## Assigned task:
Below are the entries to work from; restate word for word the portion that opens with the line containing "s.sq.primPending = true ∧ s.sq.phase = .body ∧ s.outcome = .ok" and closes with the line containing "tReady.hstate = .ready ∧ (0x00", keeping both.

## Information shown:
____________________

/-- The last primitive, one before it, a failed one, and a failed `SETL(PIN_CS, HIGH)`. -/
theorem witness_InitPrimitiveOutcome :
    (let s := initAt 9 [answerOk false]
     s.sq.primPending = true ∧ s.outcome = .ok false ∧ s.sq.seq = []) ∧
    (let s := initAt 8 [answerOk false]
     s.sq.primPending = true ∧ s.outcome = .ok false ∧ s.sq.seq = [setm 6 false]) ∧
    (let s := initAt 8 [answerNever]
     s.sq.primPending = true ∧ s.outcome.failed = true) ∧
    (let s := initAt 1 [answerFail]
     s.sq.primPending = true ∧ s.outcome.failed = true ∧
      s.sq.preq = setl s.handle.pinCs true) := by decide

/-- Answers that all come in time. -/
theorem answeredOk_replicate (n : Nat) :
    ∀ a ∈ List.replicate n (answerOk false), AnsweredOk 100 a := by
  intro a ha
  rw [List.eq_of_mem_replicate ha]
  rfl

theorem witness_InitMakesHandleReady :
    let s := offer tReset initConv (List.replicate 10 (answerOk false))
    Offered s initConv [] ∧ s.hstate = .uninitialized ∧ s.csAsserted = false ∧
    s.env.gpioReady = true ∧ ([10, 6, 5, 12, 13, 14] : List PinId).Nodup ∧ (100 : BitVec 16) ≠ 0 ∧
    Answers s (List.replicate 10 (answerOk false)) [] ∧
    (List.replicate 10 (answerOk false)).length = 10 ∧
    (∀ a ∈ List.replicate 10 (answerOk false), AnsweredOk 100 a) :=
  ⟨⟨rfl, rfl, rfl, _, _, rfl, rfl⟩, rfl, rfl, rfl, by decide, by decide, rfl, rfl,
    answeredOk_replicate 10⟩

theorem witness_TeardownRule :
    (tReady.sq.primPending = false ∧ tClosed.hstate = .closed ∧ tReset.hstate = .uninitialized ∧
      tReady.hstate = .ready ∧ tReady.csAsserted = false ∧ tHeld.hstate = .ready ∧
      tHeld.csAsserted = true) ∧
    (releasing tHeld .teardown 0 .release [answerFail]).sq.primPending = true := by decide

theorem witness_AssertCsRule :
    (tReady.sq.primPending = false ∧ tClosed.hstate = .closed ∧ tReset.hstate = .uninitialized ∧
      tHeld.hstate = .ready ∧ tHeld.csAsserted = true ∧ tReady.csAsserted = false) ∧
    (let s := running tReady .assertCs [setl 10 false] 0 .body [answerOk true]
     s.sq.primPending = true ∧ s.sq.phase = .body ∧ s.outcome = .ok true) ∧
    (let s := running tReady .assertCs [setl 10 false] 0 .body [answerNever]
     s.sq.primPending = true ∧ s.sq.phase = .body ∧ s.outcome.failed = true) ∧
    (let s := releasing tReady .assertCs 1 (.cleanup .primTimeout 0) [answerOk false]
     s.sq.primPending = true ∧ s.sq.phase = .cleanup .primTimeout 0) := by decide

theorem witness_DeassertCsRule :
    (tReady.sq.primPending = false ∧ tClosed.hstate ≠ .ready ∧ tReady.hstate = .ready) ∧
    (releasing tHeld .deassertCs 0 .release [answerNever]).sq.primPending = true := by decide

theorem witness_RequestWordLayout : (0x7F : RegAddr).toNat < 0x80 := by decide

theorem witness_TransactionIndexMap : 0 ≤ 15 ∧ 15 ≤ 15 := by decide

theorem witness_ReadRegChecksAndStart :
    tReady.sq.primPending = false ∧ tClosed.hstate = .closed ∧ tReset.hstate = .uninitialized ∧
    tReady.hstate = .ready ∧ (0x66 : RegAddr) ∉ tReady.cfg.validAddr ∧
    (0x06 : RegAddr) ∈ tReady.cfg.validAddr ∧ tHeld.csAsserted = true ∧
    tReady.csAsserted = false := by decide

theorem witness_WriteRegChecksAndStart :
    tReady.sq.primPending = false ∧ tClosed.hstate = .closed ∧ tReset.hstate = .uninitialized ∧
    tReady.hstate = .ready ∧ (0x00 : RegAddr) ∉ tReady.cfg.validAddr ∧
    (0x64 : RegAddr) ∈ tReady.cfg.validAddr ∧ tHeld.csAsserted = true ∧
    tReady.csAsserted = false := by decide

/-- At primitive 0, and at the GETL of primitive 96. -/
theorem witness_TransactionPrimitiveOk :
    (let s := tRead0
     IsTransaction (.readReg 0x06) ∧ s.sq.primPending = true ∧ s.sq.phase = .body ∧
      TransactionAt (transactionSequence s.handle (.readReg 0x06)) s ∧ s.outcome = .ok false) ∧
    (let s := readingAt 96 [answerOk true]
     s.sq.primPending = true ∧ s.sq.phase = .body ∧
      TransactionAt (transactionSequence s.handle (.readReg 0x06)) s ∧ s.outcome = .ok true ∧
      s.sq.preq.op = .readPinLevel) :=
  ⟨⟨trivial, rfl, rfl, ⟨by decide, rfl, rfl⟩, rfl⟩, ⟨rfl, rfl, ⟨by decide, rfl, rfl⟩, rfl, rfl⟩⟩

theorem witness_TransactionPrimitiveFails :
    let s := writingAt 1 [answerNever]
    IsTransaction (.writeReg 0x64 5) ∧ s.sq.primPending = true ∧ s.sq.phase = .body ∧
      s.outcome.failed = true := ⟨trivial, rfl, rfl, rfl⟩
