/-- Settles O46: a block that is not empty issues its header; and with every block empty the layout law leaves the header
and a trailer with the combined CRC 0, which are whole bytes. -/
theorem hostSequenceOfInput : Obligations.HostSequenceOfInput := by
  unfold Obligations.HostSequenceOfInput
  intro level leaveOpen blocks commands last hhost hlast
  obtain ⟨⟨h1, h9⟩, hlegal, hissued⟩ := hhost.issued
  obtain ⟨-, -, ⟨-, hinput⟩, -⟩ := hhost
  refine ⟨hissued.header_mem (List.mem_of_getLast? hlast), fun hempty s hp hs ho => ?_⟩
  have hblocks := hinput last hlast hempty
  have hlayout : layoutBits level blocks =
      bytesBits (headerMark ++ [levelDigit level] ++ (trailerMagic ++ wordBytes 0)) := by
    rw [layoutBits_of_empty level hblocks, bytesBits_append, bytesBits_header, bytesBits_trailer]
  have hlength : (layoutBits level blocks).length = 112 := by
    rw [hlayout, length_bytesBits]
    rfl
  obtain ⟨hout, hphase, herr, -, hclosed⟩ :=
    streamLayout level leaveOpen blocks commands s hp hs h1 h9 hlegal hissued (by rw [hlength]; exact ho)
  rw [hlength, show padBits 112 = [] from rfl, List.append_nil, hlayout, ← bytesBits_append] at hout
  have hc := hissued.combinedCrc (s := s) (by simp [hphase])
  exact ⟨bytesBits_injective hout, hphase, herr, hc.trans (foldLaw_of_empty hblocks), hclosed⟩

end Sys2Proof.Machine
end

____________________

## Written response:
     s.sq.primPending = true ∧ s.sq.phase = .body ∧ s.outcome = .ok true) ∧
    (let s := running tReady .assertCs [setl 10 false] 0 .body [answerNever]
     s.sq.primPending = true ∧ s.sq.phase = .body ∧ s.outcome.failed = true) ∧
    (let s := releasing tReady .assertCs 1 (.cleanup .primTimeout 0) [answerOk false]
     s.sq.primPending = true ∧ s.sq.phase = .cleanup .primTimeout 0) := by decide

theorem witness_DeassertCsRule :
    (tReady.sq.primPending = false ∧ tClosed.hstate ≠ .ready ∧ tReady.hstate = .ready) ∧
    (releasing tHeld .deassertCs 0 .release [answerNever]).sq.primPending = true := by decide

theorem witness_RequestWordLayout : (0x7F : RegAddr).toNat < 0x80 := by decide

theorem witness_TransactionIndexMap : 0 ≤ 15 ∧ 15 ≤ 15 := by decide

theorem witness_ReadRegChecksAndStart :
    tReady.sq.primPending = false ∧ tClosed.hstate = .closed ∧ tReset.hstate = .uninitialized ∧
    tReady.hstate = .ready ∧ (0x66 : RegAddr) ∉ tReady.cfg.validAddr ∧
    (0x06 : RegAddr) ∈ tReady.cfg.validAddr ∧ tHeld.csAsserted = true ∧
    tReady.csAsserted = false := by decide

theorem witness_WriteRegChecksAndStart :
    tReady.sq.primPending = false ∧ tClosed.hstate = .closed ∧ tReset.hstate = .uninitialized ∧
    tReady.hstate = .ready ∧ (0x00 : RegAddr) ∉ tReady.cfg.validAddr ∧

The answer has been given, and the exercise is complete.